Мы поблагодарили смотрителя, простились с ним, и снова вышли на улицу. Снегопад, наконец, почти прекратился, и из-за туч показалась луна. Ветер также совсем стих, поэтому я смог по достоинству оценить красоту сибирской зимней ночи. Высокие столетние ели перетекали макушками в тёмно-синее морозное небо. Мне казалось, что самый воздух играет музыку в стиле Чайковского или Свиридова. Мы встали на лыжи, и вскоре лес поглотил нас полностью. Обернувшись, я не увидел ни огонька от станции, не услышал ни звука от заведённого мотора электровоза. Единственным источником света стала луна, подсвечивающая сугробы на земле и ветвях деревьев. Я слышал только хруст снега и поскрипывание старых сосен. Я и мой загадочный проводник стали единственными людьми во вселенной бескрайнего зимнего леса; не было больше ни поезда, ни Новосибирска, ни станции «k-й километр», не было ничего, кроме снега на земле, снега на ветвях, скрипа лыж и полной луны.

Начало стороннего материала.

-- ==== Sys2Proof/Machine/Conversion.lean ====
section
/-!
DEFINITION. The Unit Conversion Layer (42_unit_conversion.md): `calculate_q` and `parse_q` in exact rational
arithmetic (R191), and the twelve functions. They make no transaction, touch no state of the block and are no steps of
the machine (00_scope.md R16): Machine/Schedule.lean says when a laid-down call of one is evaluated.
-/
namespace Sys2Proof.Machine

/-- `round_nearest(x) = floor(x + 1/2)` (R194; DEDUCED, safe: notes/assumptions/19). -/
def roundNearest (x : Rat) : Int := (x + 1 / 2).floor

/-- `sat(lo, hi, t)` (00_scope.md R15). -/
def sat (lo hi t : Int) : Int := if t < lo then lo else if hi < t then hi else t

/-- `calculate_q(v)` (R191). -/
def calculate (q : ConvConst) (v : Rat) : Int :=
  sat q.tmin q.tmax (roundNearest (v * q.k - q.off))

/-- `parse_q(t)` (R191). -/
def parse (q : ConvConst) (t : Int) : Rat := ((t : Rat) + q.off) / q.k

/-- `calculate_speed(v)` (R195). -/
def execCalculateSpeed (v : Rat) (s : State) : Host.Outcome State Fault Refusal :=
  pureCall (.int (calculate s.params.conv.speed v)) s

/-- `parse_speed(t)` (R196). -/
def execParseSpeed (t : Int) (s : State) : Host.Outcome State Fault Refusal :=
  pureCall (.phys (parse s.params.conv.speed t)) s

/-- `calculate_acceleration(v)` (R197). -/
def execCalculateAcceleration (v : Rat) (s : State) : Host.Outcome State Fault Refusal :=
  pureCall (.int (calculate s.params.conv.acceleration v)) s

/-- `parse_acceleration(t)` (R198). -/
def execParseAcceleration (t : Int) (s : State) : Host.Outcome State Fault Refusal :=
  pureCall (.phys (parse s.params.conv.acceleration t)) s

/-- `calculate_deceleration(v)` (R199). -/
def execCalculateDeceleration (v : Rat) (s : State) : Host.Outcome State Fault Refusal :=
  pureCall (.int (calculate s.params.conv.deceleration v)) s

/-- `parse_deceleration(t)` (R200). -/
def execParseDeceleration (t : Int) (s : State) : Host.Outcome State Fault Refusal :=
  pureCall (.phys (parse s.params.conv.deceleration t)) s

/-- `calculate_max_speed(v)` (R201). -/
def execCalculateMaxSpeed (v : Rat) (s : State) : Host.Outcome State Fault Refusal :=
  pureCall (.int (calculate s.params.conv.maximumSpeed v)) s

/-- `parse_max_speed(t)` (R202). -/
def execParseMaxSpeed (t : Int) (s : State) : Host.Outcome State Fault Refusal :=
  pureCall (.phys (parse s.params.conv.maximumSpeed t)) s

/-- `calculate_min_speed(v)` (R203). -/
def execCalculateMinSpeed (v : Rat) (s : State) : Host.Outcome State Fault Refusal :=
  pureCall (.int (calculate s.params.conv.minimumSpeed v)) s

/-- `parse_min_speed(t)` (R204). -/
def execParseMinSpeed (t : Int) (s : State) : Host.Outcome State Fault Refusal :=
  pureCall (.phys (parse s.params.conv.minimumSpeed t)) s

/-- `calculate_fs_spd(v)` (R205). -/
def execCalculateFsSpd (v : Rat) (s : State) : Host.Outcome State Fault Refusal :=
  pureCall (.int (calculate s.params.conv.fullStepSpeed v)) s

/-- `parse_fs_spd(t)` (R206). -/
def execParseFsSpd (t : Int) (s : State) : Host.Outcome State Fault Refusal :=
  pureCall (.phys (parse s.params.conv.fullStepSpeed t)) s

/-- The twelve functions, which are "not steps" (00_scope.md R16). -/
def isConversion : Instr → Bool
  | .calculateSpeed _ | .parseSpeed _ | .calculateAcceleration _ | .parseAcceleration _
  | .calculateDeceleration _ | .parseDeceleration _ | .calculateMaxSpeed _ | .parseMaxSpeed _
  | .calculateMinSpeed _ | .parseMinSpeed _ | .calculateFsSpd _ | .parseFsSpd _ => true
  | .setParam _ _ | .getParam _ | .run _ _ | .move _ _ | .goTo _ | .goToDir _ _ | .goHome | .goMark
  | .resetPosition | .resetDevice | .softStop | .hardStop | .softHiz | .hardHiz | .getStatus
  | .setAbsPos _ | .getAbsPos | .setMark _ | .getMark | .setSpeed _ | .getSpeed | .setAcc _ | .getAcc
  | .setDec _ | .getDec | .setMaxSpeed _ | .getMaxSpeed | .setMinSpeed _ | .getMinSpeed | .setFsSpd _
  | .getFsSpd | .setStepMode _ | .getStepMode | .setStatus _ | .getStatusNc | .edge _ _ | .pop
  | .handlerReturn | .registerHandler _ | .wait | .approachHome | .approachTarget _ => false

end Sys2Proof.Machine
end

Двигаться по лесу оказалось легче, чем я предполагал, и значительно легче, чем идти от поезда, утопая в сугробах и заслоняясь рукой от ветра. Широкие лыжи отлично держали нас, не проваливаясь слишком глубоко. Первым шёл Георгий Михайлович, уверенно прокладывая путь по одному ему ведомым ориентирам. Этому сказочному деду было не менее семидесяти лет, но я, с моей молодостью и здоровьем, едва поспевал за ним (а ведь он не просто ехал, он прокладывал лыжню для меня, что было значительно тяжелее). Впрочем, продвигались мы не слишком быстро. Я посмотрел на часы. Они показывали восемь часов вечера, хотя, как я уже отметил, вокруг была совершенная тёмная ночь. По прогнозам Георгия Михайловича, до посёлка N оставалось около двенадцати часов пути.

Здесь я вынужден объявить, что отныне мой рассказ значительно потеряет в точности. Это вселяет в меня надежду: может быть, и не было ничего, о чём я собираюсь рассказать. Может быть, именно по этой причине я не скажу точно, в какой момент у меня снова возникло ощущение, что кто-то смотрит мне в спину. Не могу также сказать и того, сколько раз я тревожно оборачивался и не видел ничего, кроме деревьев. Не могу назвать час и минуту, в которые раздался далёкий, но очень громкий треск позади нас. Могу лишь сказать, что когда старик объявил отдых, присаживаясь на ствол поваленного дерева, я выбрал место на этом же стволе так, чтобы всегда смотреть в ту сторону, откуда мы приехали.

Я снова посмотрел на время: мы двигались уже два часа. Ощущение наблюдения стало слабее, как будто смотрящий на некоторое время отвёл свой взгляд в сторону. Воспользовавшись передышкой, я спросил у своего спутника, что он думает по поводу треска, который мы слышали не так давно. Старик уверенно и совершенно спокойно ответил, что это старая сосна сломалась под тяжестью снега, и произошло это приблизительно в семистах метрах от того места, где мы в тот момент находились. Казалось, он совершенно не ощущал на себе никаких пристальных взглядов, из чего я чуть было не заключил, что смотрят на меня одного, но тут же мысленно одёрнул себя. Мне стало неприятно от осознания факта, что какие-то старые деревья заставляют меня едва ли не верить в духов и прочую чертовщину. Это настолько не стыковалось с моим родом деятельности, что я демонстративно отвернулся от проложенной лыжни и стал смотреть вверх.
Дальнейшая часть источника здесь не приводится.